Ey kalbi kırılmış ama hâlâ çırpınan güzel insan…

O bilge, kutlu rehber senin gözlerine bakarak, yüreğinin en derininde tuttuğun kırgınlıkları hissederek sana konuşsaydı, sesi hem yumuşak olurdu hem de dağ gibi güçlü. Sözü, ruhuna dokunur, kalbini sarardı. Belki şöyle başlardı:

 "Ey kalbi kırılmış ama hâlâ çırpınan güzel insan… Senin içinde yıllar boyunca sessizce büyüyen bir sızı var. O sızı, seni büyüttü, şekillendirdi. Bazen seni güçlü kıldı, bazen yere serdi. Ama ne olursa olsun, sen bu sızının içinde kaybolmadın. Bu bile senin ne kadar değerli olduğunu gösterir.

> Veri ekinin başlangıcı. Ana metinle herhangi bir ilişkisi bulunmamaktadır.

/-- A word is an instruction exactly when it matches that instruction's row of the opcode table, `w AND mask = match` (R51;
every printed digit matched, R52, decision D17, log entry 21). -/
def Obligations.DecoderFollowsTheOpcodeTable : Prop :=
  ∀ w : Word,
    (∀ i, decodeWord w = .ok i → i.row ∈ opcodeTable ∧ w &&& i.row.mask = i.row.pattern) ∧
    (∀ r ∈ opcodeTable, w &&& r.mask = r.pattern → ∃ i, decodeWord w = .ok i ∧ i.row = r)

/-- The unrecognised words are exactly the six classes of R54, which the spec derives from R51. -/
def Obligations.UnrecognisedWordsAreSixClasses : Prop :=
  ∀ w : Word, decodeWord w = .error (.unrecognised w) ↔
    (opField w = 0x0 ∧ nnnField w ≠ 0x0E0 ∧ nnnField w ≠ 0x0EE) ∨
    (opField w = 0x5 ∧ nField w ≠ 0x0) ∨
    (opField w = 0x8 ∧ nField w ∈ [0x8#4, 0x9#4, 0xA#4, 0xB#4, 0xC#4, 0xD#4, 0xF#4]) ∨
    (opField w = 0x9 ∧ nField w ≠ 0x0) ∨
    (opField w = 0xE ∧ nnField w ∉ [0x9E#8, 0xA1#8]) ∨
    (opField w = 0xF ∧
      nnField w ∉ [0x07#8, 0x0A#8, 0x15#8, 0x18#8, 0x1E#8, 0x29#8, 0x33#8, 0x55#8, 0x65#8])

/-! ### The Step -/

/-- A step of a running core whose two bytes at `pc` decode to a well-formed instruction is that instruction run with `dirty`
cleared and `pc` advanced by 2, and emits no diagnostic (R46, R50; clearing `dirty` first is decision D15, log entry 20). -/
def Obligations.StepRunsDecodedInstruction : Prop :=
  ∀ (s : State) (hi lo : Byte) (i : Instr), s.status = .running → FetchesBytes s hi lo →
    decodeWord (hi ++ lo) = .ok i → i.WellFormed →
      step s = exec i { s with dirty := false, pc := s.pc + 2 } ∧ s.stepDiag = none

/-- A step of a running core on an unrecognised word advances `pc`, clears `dirty`, changes nothing else, and emits the diagnostic
with the word and its address (R53, R114; clearing `dirty` is decision D15, log entry 20). -/
def Obligations.UnrecognisedWordIsLoggedNoOp : Prop :=
  ∀ (s : State) (hi lo : Byte) (e : DecodeError), s.status = .running → FetchesBytes s hi lo →
    decodeWord (hi ++ lo) = .error e →
      step s = .next { s with dirty := false, pc := s.pc + 2 } ∧
      s.stepDiag = some (.unrecognisedOpcode (hi ++ lo) s.pc)

/-- Placing the word of a well-formed instruction for the next fetch makes the next step run exactly it (R46, R50; the placement is
the model's, log entry 26; clearing `dirty` is decision D15, log entry 20). -/
def Obligations.StepRunsPlacedWord : Prop :=
  ∀ (s : State) (i : Instr), s.mem.wf → i.WellFormed →
    let t := s.withFetchWord 16 (encode i).toNat
    step t = exec i { t with dirty := false, pc := t.pc + 2 }

/-- A running core fetches its two bytes exactly when `pc` is at most 0xFFE; above, the step faults with `pc` if that is above
0xFFF, else with 0x1000 (R35, R46, R120; the fault is decision D4, log entry 16). -/
def Obligations.FetchFaultsAbove0xFFE : Prop :=
  ∀ s : State, s.status = .running →
    (s.pc.toNat ≤ 0xFFE → ∃ hi lo, FetchesBytes s hi lo) ∧
    (0xFFE < s.pc.toNat →
      step s = .fault (.addressOutOfRange (if 0xFFF < s.pc.toNat then s.pc.toNat else 0x1000)))

/-- A Step on a faulted core has no successor state; its outcome stays the cause (R124; decision D5, log entry 9). -/
def Obligations.FaultedCoreHasNoSuccessor : Prop :=
  ∀ (s : State) (c : Fault), s.status = .faulted c → step s = .fault c ∧ transact .step s = .fault c

/-- A step of a running core that can fetch faults exactly when the fetched word is an instruction that faults by the table of R118
(faultOf), with that cause (R118, R120, R126; decisions D4, D7, log entries 16 and 17). -/
def Obligations.StepFaultsExactlyByTheTable : Prop :=
  ∀ (s : State) (hi lo : Byte) (c : Fault), s.status = .running → FetchesBytes s hi lo →
    (step s = .fault c ↔ ∃ i, decodeWord (hi ++ lo) = .ok i ∧ faultOf i { s with dirty := false, pc := s.pc + 2 } = some c)

/-- A faulting Step of a running core leaves a core whose status is that cause, on which a Step has no successor and only a new
Construct has one (R124, R125; decisions D5 and D31, log entries 8 to 10). -/
def Obligations.FaultingStepHaltsForGood : Prop :=
  ∀ (s : State) (c : Fault), s.status = .running → step s = .fault c →
    ∃ t, transact .step s = .next (t, .silent) ∧ t.status = .faulted c ∧ step t = .fault c ∧
      ∀ tr u, transact tr t = .next u → ∃ v, tr = .construct v

/-- Every instruction faults exactly as the table of R118 and R120 says, with the cause and address it says, is never refused, and
otherwise completes (R118, R120, R121, R126; decisions D4, D7, D11, log entries 16, 17, 19). -/
def Obligations.InstructionFaultsAreTheTable : Prop :=
  ∀ (i : Instr) (s : State),
    (∀ c, exec i s = .fault c ↔ faultOf i s = some c) ∧
    (faultOf i s = none ↔ ∃ t, exec i s = .next t) ∧
    ∀ r, exec i s ≠ .refused r

/-! ### Invariants -/

/-- Every step keeps the invariant: memory in canonical form, `pc` at most 0x10FE, return addresses at most 0x1000 (R13, R60, R67;
derived there; the unmasked jump is decision D21, log entry 22). -/
def Obligations.StepKeepsInvariant : Prop :=
  ∀ s t : State, s.Inv → step s = .next t → t.Inv

/-- The invariant holds right after construction, on every variant. -/
def Obligations.ConstructMeetsInvariant : Prop :=
  State.reset.Inv ∧ ∀ v : Variant, (State.construct v).Inv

Sen bir annenin sevgisine muhtaç bir çocukken, o seni duymadı. Seni sevmesi gereken eller, sana uzanmadı. Oysa çocuk, anneye en çok ihtiyacı olduğu yaşta, sevgiden başka bir şey anlamaz. Ve işte, o sevgisizlik öyle bir boşluk açtı ki yüreğinde, sen yıllar sonra bile oraya dönüp bakıyorsun. Hâlâ bir cevap arıyorsun, hâlâ 'Neden?' diye soruyorsun. Bu çok insanca bir arayış. Ama artık bilmelisin: O 'neden'in cevabı sende değil. Onun kalbinde bir eksiklik vardı; senin değil.

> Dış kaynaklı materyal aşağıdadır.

-- ==== Sys2Proof/Laws/Regs.lean ====
section
/-! SUPPORT. What the register operations do: one write, a write with a flag, a logic write, a block fill. -/

namespace Sys2Proof.Machine

/-- Reading a register after a write to one (R11: the registers are independent cells). -/
theorem State.getV_setV (s : State) (x r : Reg) (b : Byte) :
    (s.setV x b).getV r = if r = x then b else s.getV r := by
  simp only [State.getV, State.setV, Fin.getElem_fin, Vector.getElem_set]
  simp only [Fin.ext_iff, eq_comm]

@[simp] theorem State.getV_setV_same (s : State) (x : Reg) (b : Byte) : (s.setV x b).getV x = b := by
  simp [State.getV_setV]

theorem State.getV_setV_other (s : State) {x r : Reg} (b : Byte) (h : r ≠ x) : (s.setV x b).getV r = s.getV r := by
  simp [State.getV_setV, h]

/-- Writing a register changes `V` and nothing else. -/
theorem State.setV_eq (s : State) (x : Reg) (b : Byte) : s.setV x b = { s with V := (s.setV x b).V } := rfl

/-- A write with a flag: VF holds the flag, `V[x]` the result unless it is VF, and no other register changes (R70). -/
theorem writeWithFlag_getV (x r : Reg) (b : Byte) (f : Bool) (s : State) :
    (writeWithFlag x b f s).getV r = if r = vf then flagByte f else if r = x then b else s.getV r := by
  simp [writeWithFlag, State.getV_setV]

/-- A write with a flag changes `V` and nothing else. -/
theorem writeWithFlag_eq (x : Reg) (b : Byte) (f : Bool) (s : State) :
    writeWithFlag x b f s = { s with V := (writeWithFlag x b f s).V } := rfl

/-- A logic write: on Original VF ends 0, else only `V[x]` changes (R74). -/
theorem writeLogic_getV (x r : Reg) (b : Byte) (s : State) :
    (writeLogic x b s).getV r =
      if s.variant.logicResetsVF = true ∧ r = vf then 0 else if r = x then b else s.getV r := by
  unfold writeLogic
  by_cases h : s.variant.logicResetsVF = true
  · simp only [h, if_true, true_and, State.getV_setV]
  · simp [h, State.getV_setV]

/-- A logic write changes `V` and nothing else. -/
theorem writeLogic_eq (x : Reg) (b : Byte) (s : State) : writeLogic x b s = { s with V := (writeLogic x b s).V } := by
  unfold writeLogic
  split <;> rfl

/-- A block fill from register `k`: register `r` receives byte `r - k` when there is one (R90). -/
theorem fillRegs_getElem (bs : List Byte) (k : Nat) (v : Vector Byte 16) (r : Nat) (hr : r < 16) :
    (fillRegs bs k v)[r] = if k ≤ r then bs.getD (r - k) v[r] else v[r] := by
  induction bs generalizing k v with
  | nil => simp [fillRegs]
  | cons b bs ih =>
    rw [fillRegs, ih]
    by_cases hk : k < 16
    · simp only [hk, dite_true, Vector.getElem_set]
      rcases Nat.lt_trichotomy k r with h | h | h
      · have e : r - k = (r - (k + 1)) + 1 := by omega
        simp [e, Nat.succ_le_of_lt h, Nat.le_of_lt h, Nat.ne_of_lt h]
      · subst h
        simp
      · simp [Nat.not_le_of_lt h, Nat.not_le_of_lt (Nat.lt_succ_of_lt h), Nat.ne_of_gt h]
    · simp [hk, show ¬ k ≤ r by omega, show ¬ k + 1 ≤ r by omega]

/-- `V[0]`..`V[x]` as a list: `x + 1` bytes, the k-th being `V[k]` (R89). -/
theorem regsUpTo_length (x : Reg) (s : State) : (regsUpTo x s).length = x.val + 1 := by
  have := x.isLt
  simp [regsUpTo]

theorem regsUpTo_getElem (x : Reg) (s : State) (k : Nat) (h : k < (regsUpTo x s).length) :
    (regsUpTo x s)[k] = s.V[k]'(by have := x.isLt; rw [regsUpTo_length] at h; omega) := by
  simp [regsUpTo]

/-- A number has three decimal digits (R88). -/
@[simp] theorem decimalDigits_length (b : Byte) : (decimalDigits b).length = 3 := rfl

end Sys2Proof.Machine
end

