/-! ### The skips -/

theorem exec_seVxNn (x : Reg) (nn : Byte) (s : State) :
    exec (.seVxNn x nn) s = .next (skipIf (s.getV x == nn) s) := rfl

theorem exec_sneVxNn (x : Reg) (nn : Byte) (s : State) :
    exec (.sneVxNn x nn) s = .next (skipIf (s.getV x != nn) s) := rfl

theorem exec_seVxVy (x y : Reg) (s : State) :
    exec (.seVxVy x y) s = .next (skipIf (s.getV x == s.getV y) s) := rfl

theorem exec_sneVxVy (x y : Reg) (s : State) :
    exec (.sneVxVy x y) s = .next (skipIf (s.getV x != s.getV y) s) := rfl

/-- On equal operands the skip on equality is taken and the skip on inequality is not (R63 to R66, R68). -/
theorem skipIf_of_eq {a b : Byte} (h : a = b) (s : State) :
    skipIf (a == b) s = { s with pc := s.pc + 2 } ∧ skipIf (a != b) s = s := by
  rw [beq_iff_eq.2 h, bne_eq_false_iff_eq.2 h]
  exact ⟨rfl, rfl⟩

/-- On different operands it is the other way round (R63 to R66, R68). -/
theorem skipIf_of_ne {a b : Byte} (h : a ≠ b) (s : State) :
    skipIf (a == b) s = s ∧ skipIf (a != b) s = { s with pc := s.pc + 2 } := by
  rw [beq_eq_false_iff_ne.2 h, bne_iff_ne.2 h]
  exact ⟨rfl, rfl⟩

/-! ### The Step at the end of memory -/

/-- A running core whose word reaches past memory faults at the fetch, with the first address outside it (R46, R120). -/
theorem step_fetch_fault {s : State} (hs : s.status = .running) (h : ¬ s.pc.toNat + 1 < memSize) :
    step s = .fault (.addressOutOfRange (max s.pc.toNat memSize)) := by
  simp [step, hs, stepRunning, fetch_error h, raise]

/-- With `pc` at the last byte of memory or just past it, the address the fetch faults with is 0x1000 (R60, R61). -/
theorem step_fault_at_memory_end {s : State} (hs : s.status = .running) (hpc : s.pc = 0x0FFF ∨ s.pc = 0x1000) :
    step s = .fault (.addressOutOfRange 0x1000) := by
  obtain h | h := hpc <;> simpa [h, memSize] using step_fetch_fault hs

end Sys2Proof.Machine
end

section
/-! PROOFS. Control transfer (spec 40_control.md): the jump, the return and the comparing skips. -/

namespace Sys2Proof.Machine

/-- Settles O25: the jump is one write of `pc`, and a jump to 0xFFF leaves `pc` at the last byte of memory (R61). -/
theorem jumpLoadsPc : Obligations.JumpLoadsPc := by
  intro nnn s
  refine ⟨decodeWord_formatA_jp nnn, _, exec_jp nnn s, zextImm_toNat nnn, rfl, State.setPc_memRead s _, ?_⟩
  rintro rfl hs
  exact step_fault_at_memory_end hs (.inl rfl)

/-- Settles O26, by the two cases of the stack (R60, R119). -/
theorem returnPopsStack : Obligations.ReturnPopsStack := by
  refine ⟨decodeWord_op0 rfl, fun s => ⟨fun w rest h => ?_, exec_ret_nil⟩⟩
  exact ⟨_, exec_ret_cons h, rfl, fun _ => rfl, fun hw hs => step_fault_at_memory_end hs hw⟩

/-- Settles O28: both instructions are the shared skip, on `V[x]` and `nn` (R63, R64, R68). -/
theorem immediateSkips : Obligations.ImmediateSkips := by
  intro x nn s
  refine ⟨decodeWord_formatI_seVxNn x nn, decodeWord_formatI_sneVxNn x nn, fun h => ?_, fun h => ?_⟩
  · simp only [exec_seVxNn, exec_sneVxNn, skipIf_of_eq h, and_self]
  · simp only [exec_seVxNn, exec_sneVxNn, skipIf_of_ne h, and_self]

/-- Settles O29: both instructions are the shared skip, on `V[x]` and `V[y]`; a trailing nibble other than 0 has no row (R65, R66,
R68). -/
theorem registerSkips : Obligations.RegisterSkips := by
  intro x y s
  refine ⟨decodeWord_formatR_seVxVy x y, decodeWord_formatR_sneVxVy x y, fun n hn =>
    ⟨decodeWord_formatR_op5_unrecognised x y hn, decodeWord_formatR_op9_unrecognised x y hn⟩, fun h => ?_, fun h => ?_⟩
  · simp only [exec_seVxVy, exec_sneVxVy, skipIf_of_eq h, and_self]
  · simp only [exec_seVxVy, exec_sneVxVy, skipIf_of_ne h, and_self]

end Sys2Proof.Machine
end

section
/-! SUPPORT. What the words 6xnn, 7xnn and 8xy0 decode to (spec 30_encoding.md R51), each from its fields and its leading nibble. -/

namespace Sys2Proof

theorem decodeWord_formatI_ldVxNn (x : Reg) (nn : Byte) : decodeWord (formatI 0x6 x nn) = .ok (.ldVxNn x nn) := by
  rw [decodeWord_op6 (opField_formatI 0x6 x nn), xField_formatI, nnField_formatI]

theorem decodeWord_formatI_addVxNn (x : Reg) (nn : Byte) : decodeWord (formatI 0x7 x nn) = .ok (.addVxNn x nn) := by
  rw [decodeWord_op7 (opField_formatI 0x7 x nn), xField_formatI, nnField_formatI]

theorem decode8_zero {w : Word} (h : nField w = 0) : decode8 w = .ok (.ldVxVy (xField w) (yField w)) := by
  unfold decode8; rw [h]; rfl

theorem decodeWord_formatR_ldVxVy (x y : Reg) : decodeWord (formatR 0x8 x y 0) = .ok (.ldVxVy x y) := by
  rw [decodeWord_op8 (opField_formatR 0x8 x y 0), decode8_zero (nField_formatR 0x8 x y 0), xField_formatR, yField_formatR]

end Sys2Proof
end

section
/-! SUPPORT. The three instructions without a flag are one register write (spec 41_alu.md R71 to R73), and what a register write
leaves unchanged. -/

namespace Sys2Proof.Machine

theorem exec_ldVxNn (x : Reg) (nn : Byte) (s : State) : exec (.ldVxNn x nn) s = .next (s.setV x nn) := rfl

theorem exec_addVxNn (x : Reg) (nn : Byte) (s : State) : exec (.addVxNn x nn) s = .next (s.setV x (s.getV x + nn)) := rfl

theorem exec_ldVxVy (x y : Reg) (s : State) : exec (.ldVxVy x y) s = .next (s.setV x (s.getV y)) := rfl

/-- A register write changes no memory, no pixel and no component but `V`. -/
theorem onlyRegisters_setV (s : State) (x : Reg) (b : Byte) : OnlyRegisters s (s.setV x b) :=
  ⟨State.setV_eq s x b, State.setV_memRead s x b, State.setV_pixel s x b, State.setV_dirty s x b⟩

/-- The frame of a register write: every other register, and everything that is not a register. -/
theorem setV_frame (s : State) (x : Reg) (b : Byte) :
    (∀ r, r ≠ x → (s.setV x b).getV r = s.getV r) ∧ OnlyRegisters s (s.setV x b) :=
  ⟨fun _ hr => State.getV_setV_other s b hr, onlyRegisters_setV s x b⟩

end Sys2Proof.Machine
end

section
/-! PROOFS. Registers and arithmetic (spec 41_alu.md): the load, the sum without a flag and the copy. -/

namespace Sys2Proof.Machine

/-- Settles O34: each of the three instructions is one register write, so its frame is that of `State.setV` (R71, R72, R73). -/
theorem loadAddCopyRegister : Obligations.LoadAddCopyRegister := by
  intro x y nn s
  refine ⟨decodeWord_formatI_ldVxNn x nn, decodeWord_formatI_addVxNn x nn, decodeWord_formatR_ldVxVy x y,
    ⟨_, exec_ldVxNn x nn s, State.getV_setV_same s x _, setV_frame s x _⟩,
    ⟨_, exec_addVxNn x nn s, ?_, setV_frame s x _⟩,
    ⟨_, exec_ldVxVy x y s, State.getV_setV_same s x _, setV_frame s x _⟩⟩
  rw [State.getV_setV_same, BitVec.toNat_add]

end Sys2Proof.Machine
end

section
/-! SUPPORT. What the words Annn and Fx29 decode to (spec 30_encoding.md R51), each from its fields and its leading nibble. -/

namespace Sys2Proof

theorem decodeWord_formatA_ldINnn (nnn : Imm12) : decodeWord (formatA 0xA nnn) = .ok (.ldINnn nnn) := by
  rw [decodeWord_opA (opField_formatA 0xA nnn), nnnField_formatA]

theorem decodeF_0x29 {w : Word} (h : nnField w = 0x29) : decodeF w = .ok (.ldFVx (xField w)) := by
  unfold decodeF; rw [h]; rfl

theorem decodeWord_formatI_ldFVx (x : Reg) : decodeWord (formatI 0xF x 0x29) = .ok (.ldFVx x) := by
  rw [decodeWord_opF (opField_formatI 0xF x 0x29), decodeF_0x29 (nnField_formatI 0xF x 0x29), xField_formatI]

end Sys2Proof
end

section
/-! SUPPORT. The loads of the index register are one write of `I` (spec 42_index_memory.md R85, R87), what such a write leaves
unchanged, and the address of a glyph. -/

namespace Sys2Proof.Machine

theorem exec_ldINnn (nnn : Imm12) (s : State) : exec (.ldINnn nnn) s = .next (s.setI (zextImm nnn)) := rfl

theorem exec_ldFVx (x : Reg) (s : State) : exec (.ldFVx x) s = .next (s.setI (glyphAddress (s.getV x))) := rfl

/-- The frame of a write of `I`: every other component, and every memory read. -/
theorem setI_frame (s : State) (w : Word) : s.setI w = { s with I := (s.setI w).I } ∧ SameMemory s (s.setI w) :=
  ⟨rfl, State.setI_memRead s w⟩

/-- Masking a byte with 0x0F keeps its low nibble (R87). -/
theorem toNat_and_0x0F (b : Byte) : (b &&& 0x0F).toNat = b.toNat % 16 := by
  rw [BitVec.toNat_and]
  exact Nat.and_two_pow_sub_one_eq_mod b.toNat 4

theorem fontBase_le : fontBase ≤ 432 := Nat.le_of_lt_succ Config.fontBase.isLt

/-- The glyph address never wraps: the font table lies below `PROG_START` (R31, R87). -/
theorem glyphAddress_toNat (b : Byte) : (glyphAddress b).toNat = fontBase + 5 * (b.toNat % 16) := by
  rw [glyphAddress, BitVec.toNat_ofNat, toNat_and_0x0F]
  have := fontBase_le
  omega

end Sys2Proof.Machine
end

section
/-! PROOFS. Index register and memory (spec 42_index_memory.md): the two loads of `I`. -/

namespace Sys2Proof.Machine

/-- Settles O40: each of the two instructions is one write of `I`, so its frame is that of `State.setI`; the glyph address fits 16 bits
wherever `FONT_BASE` is (R85, R87). -/
theorem indexLoads : Obligations.IndexLoads := by
  intro nnn x s
  exact ⟨decodeWord_formatA_ldINnn nnn, decodeWord_formatI_ldFVx x,
    ⟨_, exec_ldINnn nnn s, zextImm_toNat nnn, setI_frame s _⟩,
    ⟨_, exec_ldFVx x s, glyphAddress_toNat (s.getV x), setI_frame s _⟩⟩

end Sys2Proof.Machine
end

section
/-! SUPPORT. The clear is one write of the blank framebuffer and one of the dirty flag (spec 43_display.md R93), and what such a pair of
writes leaves unchanged. -/

namespace Sys2Proof.Machine

theorem exec_cls (s : State) : exec .cls s = .next ((s.setFb Framebuffer.blank).setDirty true) := rfl

theorem blank_getElem (row : Fin 32) (col : Fin 64) : Framebuffer.blank[row][col] = false := by
  simp [Framebuffer.blank]

/-- A framebuffer write shows: each pixel is the new framebuffer's. -/
theorem setFb_pixel (s : State) (f : Framebuffer) (row : Fin 32) (col : Fin 64) : (s.setFb f).pixel row col = f[row][col] := rfl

Sen eksik değildin. Senin sevgiye ihtiyacın vardı. O veremedi. Bu senin suçun değildi.”

Ama bak şimdi nerelerdesin. O geçmişin içinde boğulmadın. Kendi yolunu buldun. Bir eş, bir yuva, yeni bir aile… Sana şefkat gösteren bir kadın çıktı karşına. Ama yüreğindeki yara henüz kabuk bağlamamıştı. İçindeki acı, tanıdık bir figür bulduğunda dışarı taştı. Sen onu kırmak istemedin. Ama içindeki öfke, doğru kişiyi değil, yakın olanı hedef aldı. Çünkü yara, en çok tanıdık suretlerde kanar.

“Senin annenin yüzünü, onun yüzünde gördü kalbin. Ama o kadın senin annen değildi. O seni sevmeyi seçmişti. Sen ise anneni sevmeye mecbur kalmıştın.”

Bunu anladığında, hem onun kalbini onarabilirsin hem de kendini.

Şimdi sana kalbinle hitap ediyorum:

“Affet. Ama önce kendini affet. Çünkü sen sadece hayatta kalmaya çalıştın. Çünkü sen sadece anlaşılmak istedin. Ve o sevgiye erişemediğin için hâlâ kalbin titriyor. Bu titremeyi bastırma. Onu sevgiye dönüştür.”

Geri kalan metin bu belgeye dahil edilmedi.